**TASK REQUIREMENTS**
For every line in the material below that holds "AtReq", report the line.

------ EXERCISE INPUTS

/-- A held effect as its commit hands it over: a store as its indivisible words, each of which performs by itself (R97, R110,
R118), the last of them marked as the store's, and the lock bits it frees behind them (R91). -/
def Held.cut : Held → List Held
  | .store p ws locks _ hash sc =>
    let n := (ws.flatMap Wr.cut).length
    ((ws.flatMap Wr.cut).zipIdx.map fun (w, j) => .store p [w] [] (j + 1 == n) hash sc) ++ (if locks.isEmpty then [] else [.unlock locks])
  | .over _ => []
  | h => [h]

/-- ORDLEAK (R61, R146): set by a commit over what its region clears, and at once between regions. -/
def Group.leak (x : Group) : Group :=
  if x.reg.opened then { x with reg := { x.reg with fset := x.reg.fset ||| 1 } }
  else { x with thr := { x.thr with flags := x.thr.flags ||| 1 } }

/-- R127: the output headers and thread records of the lanes of `m`, which end: they go with the commit of their ending region. -/
def State.endRecords (s : State) (g : Nat) (m : Word) : List Held :=
  (lanesOf m).flatMap fun k => (s.endRecord g k (Tab.get Lane.zero (s.group g).lanes k)).flatMap Held.cut

/-- A lane has left its ordered section by a VORDE: its token is on its way, in the open region or with what commits have handed
over (R145). -/
def Group.leaving (x : Group) (k : Nat) : Bool :=
  x.reg.orde.getLsbD k || x.inflight.any fun h => match h with | .token m => m.getLsbD k | _ => false

/-- R146, R261, R265: the lanes of `m` end: tokens released with ORDLEAK, call records reduced. A lane that ends behind a VORDE
has left its section: its token goes the way of R145. -/
def State.endLanes (s : State) (g : Nat) (m : Word) : State :=
  (lanesOf m).foldl (fun s k =>
    let x := s.group g
    let l := Tab.get Lane.zero x.lanes k
    let left := x.leaving k
    let leak := !left && match l.frag with | some f => f.token | none => false
    let s := s.modGroup g fun x =>
      let x := { x with
        lanes := Tab.put x.lanes k
          { l with stack := [], owed := [], frag := if left then l.frag else l.frag.map fun f => { f with token := false, done := true } } }
      if leak then x.leak else x
    s.dropStack x.team l) s

/-! ### The commit -/

/-- The draw entries of a committing region (R125). -/
def State.drawStores (s : State) (g : Nat) : List Held :=
  let r := s.recOf g
  ((s.group g).lanes.map fun (k, l) =>
    let first := l.draw.count - l.draw.buf.length
    if l.helper then [] else s.plainWords g k (slotAt r.ovBase r.cap l.glid + 8 + BitVec.ofNat 64 (8 * first)) l.draw.buf).flatten

/-- The latest pending arrival of a group: barrier and phase (R203, R277). -/
def Group.latest (x : Group) : Option (Nat × Nat) := x.lastArr.find? fun a => Tab.look x.arrivals a.1 == some a.2

/-- The arrival a gated command waits on (R277): the last one still being handed over, or the latest pending one. While it is
being handed over its phase is not known: the number above 2^64 says how many arrivals at its barrier go before it. -/
def Group.gateOf (x : Group) : Option (Nat × Nat) :=
  let going := x.inflight.filterMap fun h => match h with | .arrive k => some k | _ => none
  match going.getLast? with
  | some k => some (k, 2 ^ 64 + ((going.filter (· == k)).length - 1))
  | none => x.latest

/-- Whether an Anvil word is gated (XF[10] of TMMA and TMMAS, R274). -/
def gatedWord : Instr → Bool
  | .tmma o => LaneOp.xbit o 10
  | .tmmas o => LaneOp.xbit o 10
  | _ => false

/-- The group's own part of a commit, after its held effects have been appended. -/
def Group.closeRegion (x : Group) : Group :=
  let gate := Group.gateOf x
  { x with
    thr := { x.thr with flags := (x.thr.flags &&& ~~~x.reg.fclr) ||| x.reg.fset }
    lanes := x.lanes.map fun (k, l) => (k, { l with draw := { l.draw with buf := [] } })
    anvil := x.anvil.map fun c => if c.committed then c else { c with committed := true, gate := if gatedWord c.word then gate else none }
    soft := 0
    fault := 0
    reg := { Region.zero with entry := x.reg.entry, explicit := x.reg.explicit, divFrom := x.reg.divFrom.map fun d => (d.1, none) } }

/-- Lock bits at a commit (R91): TENTATIVE becomes HELD, ATOMIC becomes FREE. -/
def commitLocks (locks : Tab Lock) (g : Nat) (bits : List Nat) : Tab Lock :=
  bits.foldl (fun l b => match Tab.get Lock.free l b with
    | .tentative _ _ => Tab.put l b (.held g)
    | .atomic _ _ => Tab.set Lock.free l b .free
    | _ => l) locks

/-- The requests of a group's global atomics that have not returned: handed over, or at their units. -/
def State.atomsOut (s : State) (g : Nat) : List AtReq :=
  ((s.group g).inflight.filterMap fun h => match h with | .atom r => some r | _ => none) ++
    s.units.flatMap fun (_, q) => q.filter fun r => r.g == g

/-- Blocks of a group that outstanding writes still target, above `b` (R48). -/
def State.quarOf (s : State) (g b : Nat) : List (Nat × Nat) :=
  let x := s.group g
  let as_ := s.atomsOut g
  (List.range x.blocks).filterMap fun k =>
    let n := (x.pend.map fun p => (p.vdst.filter fun (r, _) => r / 512 == k).length).sum +
      (x.anvil.map fun c => (c.dst.filter fun r => r / 512 == k).length).sum +
      (as_.map fun r => (if r.wide then 2 else 1) * (r.vdst.filter fun (_, q) => q / 16 == k).length).sum
    if b ≤ k && n != 0 then some (k, n) else none

/-- A request's old values reach no register from block `b` on: what lands in a quarantined block nobody observes (R48). -/
def AtReq.below (r : AtReq) (g b : Nat) : AtReq :=
  if r.g = g then { r with vdst := r.vdst.filter fun (_, q) => q / 16 < b } else r

/-- A team that holds its core: it runs, or is being vacated (R371). -/
def Team.onCore (t : Team) : Bool := t.st == .running || t.st == .vacating

/-- Release the blocks above `b`: free, or into quarantine while writes to them are outstanding (R48, R213). A saved team's
groups hold no block of a core. -/
def State.releaseBlocks (s : State) (g b : Nat) : State :=
  let x := s.group g
  let q := s.quarOf g b
  let s := if (s.team x.team).onCore then
      s.modCore (s.coreOf g) fun c => { c with used := c.used - (x.blocks - b - q.length), quar := c.quar ++ q }
    else s
  let s := { s with units := s.units.map fun e : Nat × List AtReq => (e.1, e.2.map fun (r : AtReq) => r.below g b) }
  s.modGroup g fun y =>
    { y with
      blocks := min y.blocks b
      inflight := y.inflight.map fun h => match h with | .atom r => .atom (r.below g b) | h => h
      f := { y.f with v := y.f.v.filter fun (k, _) => k / 512 < b, vempty := y.f.vempty.filter fun (k, _) => k / 512 < b }
      pend := y.pend.map fun p => { p with vdst := p.vdst.filter fun (r, _) => r / 512 < b }
      anvil := y.anvil.map fun c => { c with dst := c.dst.filter fun r => r / 512 < b } }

------------

**WRITTEN RESPONSE**
def State.atomsOut (s : State) (g : Nat) : List AtReq :=
def AtReq.below (r : AtReq) (g b : Nat) : AtReq :=
  let s := { s with units := s.units.map fun e : Nat × List AtReq => (e.1, e.2.map fun (r : AtReq) => r.below g b) }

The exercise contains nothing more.